» Exercise
Search the records for the word "screenClaim" and report each line that has it.

» Task data
────────────────────

-- ==== Sys2Proof/Laws/Specs.lean ====
section
/-! SUPPORT. What the shared operations give, one lemma each: arithmetic, responses and their room, the source values of
the output scheduler, and the recomputation of the power allocator. -/

namespace Sys2Proof.Machine

/-! ### Arithmetic -/

theorem clamp_between {x a b : Int} (h : a ≤ b) : a ≤ clamp x a b ∧ clamp x a b ≤ b := by
  unfold clamp; split <;> (try split) <;> omega

theorem clamp_of_between {x a b : Int} (h : a ≤ x ∧ x ≤ b) : clamp x a b = x := by
  unfold clamp; split <;> (try split) <;> omega

/-- The rounded quotient is the number nearest to it, the larger of two that are equally near. -/
theorem rounded_nearest (num : Int) {den : Nat} (h : 0 < den) :
    rounded num den * (2 * den) ≤ 2 * num + den ∧ 2 * num + den < (rounded num den + 1) * (2 * den) := by
  have hd : (0 : Int) < 2 * (den : Int) := by omega
  exact ⟨Int.ediv_mul_le _ hd.ne', Int.lt_ediv_add_one_mul_self _ hd⟩

theorem roundedNat_le {num den m : Nat} (h : num ≤ m * den) (hd : 0 < den) : roundedNat num den ≤ m := by
  unfold roundedNat
  rw [← Nat.lt_succ_iff, Nat.div_lt_iff_lt_mul (by omega)]
  calc 2 * num + den < 2 * (m * den) + 2 * den := by omega
    _ = m.succ * (2 * den) := by rw [Nat.succ_eq_add_one]; ring

/-! ### Timers -/

@[simp] theorem seconds_ne_none (n : Nat) : seconds n ≠ none := by simp [seconds]

theorem wholeSeconds_seconds (n : Nat) : Timer.wholeSeconds (seconds n) = n := by
  simp [Timer.wholeSeconds, seconds]

/-! ### Flags -/

@[simp] theorem EventFlags.get_set (e : EventFlags) (f : Flag) : (e.set f).get f = true := by cases f <;> rfl

theorem EventFlags.get_set_ne (e : EventFlags) {f g : Flag} (h : f ≠ g) : (e.set f).get g = e.get g := by
  cases f <;> cases g <;> first | rfl | exact absurd rfl h

/-! ### Responses -/

@[simp] theorem responseFrames_length (node : Fin 4) (code : Nat) (r : Result) (content : List Byte) :
    (responseFrames node code r content).length = framesOf content := by simp [responseFrames]

theorem responseFrame_length (node : Fin 4) (code : Nat) (r : Result) (content : List Byte) (n k : Nat) :
    (responseFrame node code r content n k).data.length = 8 := by simp [responseFrame]

theorem State.answer_on {s : State} (h : s.vehicle.link = .on) (code : Nat) (r : Result) (content : List Byte) :
    s.answer code r content
      = { s with responses := s.responses ++ responseFrames s.node code r content, draws := s.draws + 1 } := by
  simp [State.answer, h]

theorem State.answer_busOff {s : State} (h : s.vehicle.link = .busOff) (code : Nat) (r : Result) (content : List Byte) :
    s.answer code r content = s := by simp [State.answer, h]

/-- The room check: the request carried out, BUSY, or discarded with SERVICE_DROPPED (R182). -/
theorem State.withRoom_spec (s : State) (code n : Nat) (act : State → State) :
    (s.responses.length + n ≤ 16 → s.withRoom code n act = act s)
      ∧ (16 < s.responses.length + n → s.responses.length < 16 → s.withRoom code n act = s.answer code .busy [])
      ∧ (16 < s.responses.length + n → 16 ≤ s.responses.length → s.withRoom code n act = s.raise .serviceDropped) := by
  refine ⟨fun h => ?_, fun h h' => ?_, fun h h' => ?_⟩ <;> unfold State.withRoom
  · rw [if_pos h]
  · rw [if_neg (by omega), if_pos h']
  · rw [if_neg (by omega), if_neg (by omega)]

theorem State.serveOne_room {s : State} (h : s.responses.length < 16) (code : Nat)
    (f : State → State × Result × List Byte) : s.serveOne code f = (f s).1.answer code (f s).2.1 (f s).2.2 := by
  unfold State.serveOne
  rw [(s.withRoom_spec code 1 _).1 (by omega)]

/-! ### Source values -/

@[simp] theorem State.setSource_sourceValue (s : State) (src : Source) (v : Nat) :
    (s.setSource src v).sourceValue src = v := by
  cases src <;> simp [State.setSource, State.sourceValue]

theorem State.setSource_sourceValue_ne (s : State) {src other : Source} (v : Nat) (h : other ≠ src) :
    (s.setSource src v).sourceValue other = s.sourceValue other := by
  cases src <;> cases other <;>
    first
    | rfl
    | exact absurd rfl h
    | (simp only [State.setSource, State.sourceValue, Fin.getElem_fin]
       rw [Vector.getElem_set_ne]
       intro e
       exact h (by congr 1; exact (Fin.ext e).symm))

/-! ### The power allocator -/

@[simp] theorem handOut_length (left : Nat) (l : List (Nat × Nat)) : (handOut left l).length = l.length := by
  induction l generalizing left with
  | nil => rfl
  | cons x rest ih => unfold handOut; split <;> simp [ih]

@[simp] theorem shareOut_length (avail : Nat) (needs : List Nat) : (shareOut avail needs).length = needs.length := by
  by_cases h : needs.sum ≤ avail <;> simp [shareOut, h]

theorem shareOut_of_fits {avail : Nat} {needs : List Nat} (h : needs.sum ≤ avail) : shareOut avail needs = needs := by
  simp [shareOut, h]

@[simp] theorem needsOf_length (p : Share → Bool) (cs : List Share) : (needsOf p cs).length = cs.length := by simp [needsOf]

theorem needsOf_of_none {p : Share → Bool} {cs : List Share} (h : ∀ c ∈ cs, p c = false) :
    needsOf p cs = List.replicate cs.length 0 := by
  rw [← List.map_const']
  exact List.map_congr_left fun c hc => by simp [h c hc]

theorem zipWith_add_zeros (l : List Nat) : List.zipWith (· + ·) (List.replicate l.length 0) l = l := by
  induction l with
  | nil => rfl
  | cons x rest ih => simpa [List.replicate_succ] using ih

@[simp] theorem levelShares_length (level remaining : Nat) (cs : List Share) :
    (levelShares level remaining cs).length = cs.length := by simp [levelShares]

/-- A level whose claimants are all served together shares the remaining budget among them (R150). -/
theorem levelShares_together {level : Nat} (remaining : Nat) {cs : List Share}
    (h : ∀ c ∈ cs, c.level = level → c.first = false) :
    levelShares level remaining cs = shareOut remaining (needsOf (fun c => c.level == level) cs) := by
  have hnone : needsOf (fun c => c.level == level && c.first) cs = List.replicate cs.length 0 :=
    needsOf_of_none fun c hc => by by_cases hl : c.level = level <;> simp_all
  have hall : needsOf (fun c => c.level == level && !c.first) cs = needsOf (fun c => c.level == level) cs :=
    List.map_congr_left fun c hc => by by_cases hl : c.level = level <;> simp_all
  rw [levelShares, hnone, hall, shareOut_of_fits (by simp)]
  simpa using zipWith_add_zeros (shareOut remaining (needsOf (fun c => c.level == level) cs))

/-- Above level 0 every level is shared among all its claimants (R150). -/
theorem levelShares_above (level remaining : Nat) (cs : List Share) (h : level ≠ 0) :
    levelShares level remaining cs = shareOut remaining (needsOf (fun c => c.level == level) cs) :=
  levelShares_together remaining fun c _ hc => by simp [Share.first, hc, h]

/-- A refused share is received by nobody: a claimant receives its own share or 0 (R151). -/
theorem receive_own {level : Nat} {cs : List Share} {shares : List Nat} {i : Nat} {c : Share} {q : Nat}
    (hc : cs[i]? = some c) (hq : shares[i]? = some q) :
    (receive level cs shares)[i]? = some (if c.level = level ∧ c.minimum ≤ q then q else 0) := by
  simp [receive, List.getElem?_zipWith, hc, hq]

/-- In STANDBY no recomputation is made (R148). -/
theorem State.recompute_standby {s : State} (h : s.part = .standby) (fall : Bool) : s.recompute fall = s := by
  simp [State.recompute, h]

theorem State.regranted_standby {s : State} (h : s.part = .standby) : s.regranted = s := by simp [State.regranted, h]

/-- What the claimants bring to the levels (R147, R149). -/
theorem State.shares_spec (s : State) : s.shares = (List.finRange 20).map s.shareOf := by
  refine List.map_congr_left fun c _ => ?_
  have h : c = screenClaim ↔ c.val = 19 := by simp [screenClaim, Fin.ext_iff]
  simp [State.shareOf, State.effectiveLevel, Claim.effective, h]

/-- The headrooms that share the pool (R153). -/
theorem State.headrooms_spec (s : State) (regular : List Nat) :
    s.headrooms regular = (List.finRange 20).map (s.headroomOf regular) := by
  refine List.map_congr_left fun c _ => ?_
  unfold claimantOf State.headroomOf
  split_ifs <;> simp_all [Published.eligible, and_assoc]

/-- The deliveries of a recomputation (R154). -/
theorem State.deliveries_spec (s : State) (new : Vector Claim 20) :
    (List.finRange 20).flatMap (fun c => deliveriesOf c s.alloc.claims[c] new[c]) = s.grantDeliveries new := by
  have h : List.finRange 20 = (List.finRange 8).map zoneClaim ++ (List.finRange 8).map curtainClaim
      ++ (List.finRange 3).map coolClaim ++ [19] := by decide
  have hz (z : Fin 8) : claimantOf (zoneClaim z) = .heater z := by revert z; decide
  have hd (d : Fin 8) : claimantOf (curtainClaim d) = .curtain d := by revert d; decide
  have hk (k : Fin 3) : claimantOf (coolClaim k) = .cooling k := by revert k; decide
  have hs : claimantOf 19 = .screen := by decide
  have sym (a b : Nat) (x : List Instr) : (if a != b then x else []) = if b = a then [] else x := by
    by_cases hp : a = b
    · simp [hp]
    · simp [hp, Ne.symm hp]
  rw [h, List.flatMap_append, List.flatMap_append, List.flatMap_append, List.flatMap_map, List.flatMap_map,
    List.flatMap_map, State.grantDeliveries]
  simp only [List.flatMap_cons, List.flatMap_nil, List.append_nil, deliveriesOf, hz, hd, hk, hs, sym, List.append_assoc]

/-- The records of a recomputation are those that Safety spells out (R149 to R153). -/
theorem State.regrantedClaims_spec (s : State) :
    withGrants s.alloc.claims (regularGrants s.alloc.beff s.shares)
        (shareOut s.alloc.pool (s.headrooms (regularGrants s.alloc.beff s.shares)))
      = s.regrantedClaims := by
  rw [s.headrooms_spec, s.shares_spec]; rfl

/-- What a recomputation does in RUNNING. -/
theorem State.recompute_running {s : State} (h : s.part = .running) (fall : Bool) :
    s.recompute fall = s.regranted.raiseIf
      (fall && (List.finRange 20).any fun c => s.regrantedClaims[c].regular < s.alloc.claims[c].regular) .budgetShed := by
  have h' : ¬ s.part = .standby := by simp [h]
  rw [State.recompute, if_pos h, State.regranted, if_neg h', ← s.deliveries_spec, ← s.regrantedClaims_spec]
  rfl

/-- A recomputation that no fall caused is the one that Safety spells out. -/
theorem State.recompute_regranted (s : State) : s.recompute false = s.regranted := by
  cases h : s.part
  · rw [State.recompute_standby h, State.regranted_standby h]
  · rw [State.recompute_running h]; rfl

/-- A recomputation that a fall of Beff caused (R155). -/
theorem State.recompute_byFall (s : State) : s.recompute true = s.regrantedByFall := by
  cases h : s.part
  · rw [State.recompute_standby h, State.regrantedByFall, if_neg (by simp [h]), State.regranted_standby h]
  · have hf : s.regranted.flags = s.flags := by unfold State.regranted; split <;> rfl
    rw [State.recompute_running h, State.regrantedByFall]
    by_cases hl : ∃ c : Fin 20, s.regrantedClaims[c].regular < s.alloc.claims[c].regular
    · rw [if_pos (show _ ∧ _ from ⟨h, hl⟩), State.raiseIf, if_pos (by simpa using hl), State.raise, hf]; rfl
    · rw [if_neg (fun x : _ ∧ _ => hl x.2), State.raiseIf, if_neg (by simpa using hl)]

/-- The target budget recomputed (R141, R142). -/
theorem State.retarget_targeted (s : State) : s.retarget = s.targeted := by
  have h : s.targetNow = min (s.budgetRow s.alloc.line).base (s.alloc.permitted.getD (s.budgetRow s.alloc.line).base) := by
    unfold State.targetNow; cases s.alloc.permitted <;> simp
  unfold State.retarget State.targeted
  simp only [h, State.recompute_byFall]
  split_ifs <;> rfl

/-- The absorption pool recomputed (R152). -/
theorem State.repool_pooled (s : State) : s.repool = s.pooled := by
  have h : s.poolNow
      = if s.alloc.line = .wired then min (s.alloc.surplus.getD 0) (s.budgetRow .wired).cap else 0 := by
    unfold State.poolNow; cases s.alloc.surplus <;> simp
  unfold State.repool State.pooled
  simp only [h, State.recompute_regranted, eq_comm]

/-- Which claimant a row is for (R146, R161, R204). -/
theorem OutputRow.isFor_spec (r : OutputRow) (c : Fin 20) : r.isFor c = (r.claimant == some c) := by
  unfold OutputRow.isFor OutputRow.claimant OutputRow.func
  rw [Bool.eq_iff_iff]
  generalize r.functionCode = f
  generalize r.target = t
  have hc := c.isLt
  rcases f with _ | _ | _ | _ | _ | _ | _ | _ | f
  all_goals simp [OutFunction.ofCode, zoneClaim, curtainClaim, coolClaim, screenClaim, Fin.ext_iff]
  all_goals omega

theorem State.serves_spec (s : State) (i : Fin 24) (c : Fin 20) :
    s.serves i c = ((s.outputRow i).used && (s.outputRow i).claimant == some c) := by
  rw [State.serves, OutputRow.isFor_spec]

/-- The capacity of a claimant (R146). -/
theorem State.capacityNow_spec (s : State) (c : Fin 20) : s.capacityNow c = s.usablePower c := by
  unfold State.capacityNow State.channelsReady State.usablePower State.ownCapacity claimantOf
  simp only [s.serves_spec]
  generalize (List.finRange 24).filter _ = mine
  by_cases h : mine = [] ∨ ∃ i ∈ mine, s.channels[i].faulted = true
  · rw [if_pos h, if_neg]
    rcases h with h | ⟨i, hi, hf⟩
    · simp [h]
    · simp only [Bool.and_eq_true, List.all_eq_true, not_and, not_forall]
      exact fun _ => ⟨i, hi, by simpa using hf⟩
  · rw [if_neg h, if_pos]
    · split_ifs <;> (try rfl) <;> (simp_all; try split) <;> simp_all
    · push Not at h
      simp only [Bool.and_eq_true, List.all_eq_true, Bool.not_eq_true', List.isEmpty_eq_false_iff]
      exact ⟨h.1, fun i hi => by simpa using h.2 i hi⟩

theorem State.deliver_claims (s : State) (claims : Vector Claim 20) :
    (s.deliver claims).alloc = { s.alloc with claims := claims } := rfl

/-! ### The output channels -/

/-- Which source value a row is formed from (R161, R163). -/
theorem OutputRow.fedBy_spec (r : OutputRow) (src : Source) : r.fedBy src = (r.source == some src) := by
  unfold OutputRow.fedBy OutputRow.source OutputRow.func
  rw [Bool.eq_iff_iff]
  generalize r.functionCode = f
  generalize r.target = t
  rcases f with _ | _ | _ | _ | _ | _ | _ | _ | f <;> cases src
  all_goals simp [OutFunction.ofCode, Fin.ext_iff]
  all_goals omega

theorem OutputRow.isHeater_spec (r : OutputRow) :
    r.isHeater = decide (r.functionCode = 1 ∨ r.functionCode = 4 ∨ r.functionCode = 5) := by
  unfold OutputRow.isHeater OutputRow.func
  generalize r.functionCode = f
  rcases f with _ | _ | _ | _ | _ | _ | _ | _ | f <;> simp [OutFunction.ofCode, OutFunction.isHeater]

theorem OutputRow.isPower_spec (r : OutputRow) :
    r.isPower = decide (r.functionCode = 1 ∨ r.functionCode = 4 ∨ r.functionCode = 5 ∨ r.functionCode = 7) := by
  unfold OutputRow.isPower OutputRow.func
  generalize r.functionCode = f
  rcases f with _ | _ | _ | _ | _ | _ | _ | _ | f <;> simp [OutFunction.ofCode, OutFunction.isPower]

theorem OutputRow.isSwitch_spec (r : OutputRow) : r.isSwitch = decide (r.encodingCode = 2) := by
  unfold OutputRow.isSwitch OutputRow.encoding Encoding.ofCode
  split_ifs <;> simp_all

theorem encodeOutput_spec (r : OutputRow) (cmd : Nat) : encodeOutput r cmd = r.encoded cmd := by
  unfold encodeOutput OutputRow.encoded OutputRow.encoding Encoding.ofCode
  split_ifs <;> simp_all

────────────────────

» Response
  have h : c = screenClaim ↔ c.val = 19 := by simp [screenClaim, Fin.ext_iff]
  all_goals simp [OutFunction.ofCode, zoneClaim, curtainClaim, coolClaim, screenClaim, Fin.ext_iff]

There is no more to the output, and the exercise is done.